Venerable groups such as females, the widowed, and people with poor physical health are more likely to exhibit poorer mental health outcomes. Hopcroft & Bradley (2007) also found that younger women in countries with gender inequity have a higher prevalence of mental health problems than men. Migrant women especially play many roles in the workplace if they are employed. These women are also responsible for taking care of their own homes, thus putting so much pressure on them, leading to mental health challenges (Kirmayer et al., 2011).

Biological factors have also been found to play a role in gender differences in depression.

Scholars such as Cairney and Wade (2002) and Mirowsky (1996), used evolutionary theory to explain gender differences in depression. The theory indicated that being male is inversely related to the feelings of sadness and depression, females on the other hand are more prone to depression and sadness.

There are gender differences in education attainment between males and females especially in sub-Saharan Africa where parents in traditional societies tend to favour sending boys to school rather than girls (Dube, 2015). Studies have however found that education is positively associated with better mental health status in most countries studied (Niemeyer, Bieda,

26 Michalak, Schneider, & Margraf, 2019; von dem Knesebeck, Pattyn, & Bracke, 2011). A study by von dem Knesebeck et al. (2011) covering 22 European countries concerning education and depressive symptoms found that individuals with lower education have higher risk of experiencing symptoms of depression. In another study, Crespo, López-Noval, and Mira (2013) showed that an extra year of education decreases the probability of depression by 6.5 percentage points. These findings highlight the importance of education in tackling issues of mental health challenges. There is therefore the need to develop interventions targeting migrant workers. These interventions are needed to target the risk factors of migration including economic hardships, physical harm, poor living conditions, social isolation, and poor living conditions (WHO, 2018). Despite the existence of risk factors associated with internal migration, the review of academic literature showed that most interventions have targeted asylum seekers and refugees (Craig, 2015; Giacco & Priebe, 2018; Meffert et al., 2014;

Rahman et al., 2016; Stenmark, Catani, Neuner, Elbert, & Holen, 2013; Weinstein, Khabbaz,

& Legate, 2016). Most of these interventions have focused on education, vocational training reducing social isolation with the aim of promoting social integration and better mental health outcomes.

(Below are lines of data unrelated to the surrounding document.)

-- ==== Sys2Proof/Machine/QueueOps.lean ====
section
/-!
DEFINITION. Queues and command cores: descriptors and status words, notifies, taking and validating packets, signals, command
blocks, launches, completion, thaw and abandon (20 R301 to R305; 21 R309 to R318; 22 R329; 23 R342 to R345).
-/
namespace Sys2Proof.Machine

/-! ## Accesses of a command core (R147, R305, R316) -/

/-- The number of no crew, and of no core: an agent that acts for neither. -/
def nobody : Nat := 2 ^ 64

/-- Translation of an address by an agent that holds no TLB; errors in the entries that it reads are met (R337). -/
def State.devTr (s : State) (asid va : Nat) (need : Need) : State × Except Nat Translation :=
  let s := if s.rel.poison.isEmpty ∧ s.rel.correctable.isEmpty = true then s
    else (s.walkReads asid va).foldl (fun t a => t.devMeets asid a 8) s
  match s.walk asid va need with
  | .error e => (s.stage2A asid va need, .error e)
  | .ok w => (s.applyWalk asid va need.write w, .ok w.tr)

/-- Such an agent's read, or write, of up to 8 bytes at a VA is held at its home (R113, R153). -/
def State.devHeld (s : State) (asid va : Nat) (write : Bool) : Bool := s.areaHeld asid va 8 write

/-- Bytes of one page read by such an agent; or the subcause. -/
def State.devRead (s : State) (asid : Nat) (priv : Bool) (va n : Nat) : State × Except Nat (List Byte) :=
  match s.devTr asid va { priv := priv } with
  | (s, .error e) => (s, .error e)
  | (s, .ok tr) =>
    match (if inMmio (tr.pa va) then s.mmioRead (tr.pa va) n
      else (s.devMeets asid (tr.pa va) n).homeRead asid tr (tr.pa va) n) with
    | (s, bs) => (s, .ok bs)

/-- Bytes of one page written by such an agent; or the subcause. -/
def State.devWrite (s : State) (asid : Nat) (priv : Bool) (va : Nat) (bs : List Byte) : State × Except Nat Unit :=
  match s.devTr asid va { write := true, priv := priv } with
  | (s, .error e) => (s, .error e)
  | (s, .ok tr) =>
    let pa := tr.pa va
    (if inMmio pa then s.mmioWrite nobody pa bs else s.homeWrite nobody nobody asid {} tr pa 0 bs, .ok ())

/-- A 64-bit store to a signal, in one step at whatever alignment; a page that does not translate takes nothing (R305). -/
def State.signalSet (s : State) (asid : Nat) (priv : Bool) (va : Nat) (v : Int) : State :=
  let bs := leBytes 8 (BitVec.ofInt 64 v).toNat
  if va % 8 = 0 then (s.devWrite asid priv va bs).1
  else bs.zipIdx.foldl (fun t b => (t.devWrite asid priv (va + b.2) [b.1]).1) s

/-- A 64-bit atomic addition to a signal; through an aperture it leaves as one atomic request (R149, R305, R315). It is no fibre's: the
release sequences that it finds at the signal end with it, as R145 has them go on through atomics by any fibre (DESIGN CHOICE, log
56). -/
def State.signalAdd (s : State) (asid : Nat) (priv : Bool) (va : Nat) (v : Int) : State :=
  match s.devTr asid va { write := true, priv := priv } with
  | (s, .error _) => s
  | (s', .ok tr) =>
    if (apertureOf (tr.pa va)).isSome then s'.sendOut nobody (tr.pa va) [] (some (0, 3, BitVec.ofInt 64 v, 0))
    else match s.devRead asid priv va 8 with
      | (s, .error _) => s
      | (s', .ok bs) => s'.signalSet asid priv va ((leDWord bs + BitVec.ofInt 64 v).toInt)

/-! ## Descriptors and status words (R309, R310) -/

/-- Address of a queue's descriptor. -/
def State.queueAddr? (s : State) (q : Nat) : Option Nat := (s.table? 2).map (· + 256 * q)

/-- A descriptor's 256 bytes as memory holds them. -/
def State.queueDesc (s : State) (q : Nat) : List Byte :=
  match s.queueAddr? q with
  | some d => s.freshBytes d 256
  | none => List.replicate 256 0

/-- ENABLE of a descriptor. -/
def descEnable (d : List Byte) : Bool := bitsAt (recNat d 8 4) 31 1 == 1
/-- ASID of a descriptor. -/
def descAsid (d : List Byte) : Nat := bitsAt (recNat d 8 4) 16 12
/-- PRIV of a descriptor. -/
def descPriv (d : List Byte) : Bool := bitsAt (recNat d 0x34 4) 0 1 == 1
/-- VA of the slot of a packet index (R301). -/
def descSlot (d : List Byte) (i : Nat) : Nat := recNat d 0 8 + 64 * (i % 2 ^ bitsAt (recNat d 8 4) 0 5)

/-- Every byte of the region lies in one permitted range; of no ranges none holds any region (R312). -/
def inRanges (d : List Byte) (a n : Nat) : Bool :=
  (List.range (min 8 (bitsAt (recNat d 0x24 4) 0 4))).any fun r => n == 0 ||
    decide (recNat d (0x40 + 16 * r) 8 ≤ a) && decide (a + n ≤ recNat d (0x40 + 16 * r) 8 + recNat d (0x48 + 16 * r) 8)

In Ghana, there has not been any known comprehensive intervention programme that targets the psychosocial needs of vulnerable groups in society such as the Kayayei. Due to this, some organisations such as the IOM in 2016 provided 200 solar lanterns to the Kayayei association to help protect them against gender-based violence, sexual harm, theft, exploitation, and abuse (IOM, 2016). Furthermore, to make health care accessible to the Kayayei, the Pamela Bridgewater Project, a non-governmental organisation that supports Kayayei and their children, in collaboration with the National Health Insurance Scheme (NHIS), enrolled 200 Kayayei in Accra (Daily Graphic, 2016). These interventions are, however, not sustainable in addressing the physical and mental health challenges of the Kayayei. There is, therefore, the urgent need to develop a compressive intervention programme targeting the needs of Kayayei and other vulnerable groups holistically, particularly the physical and mental health issues.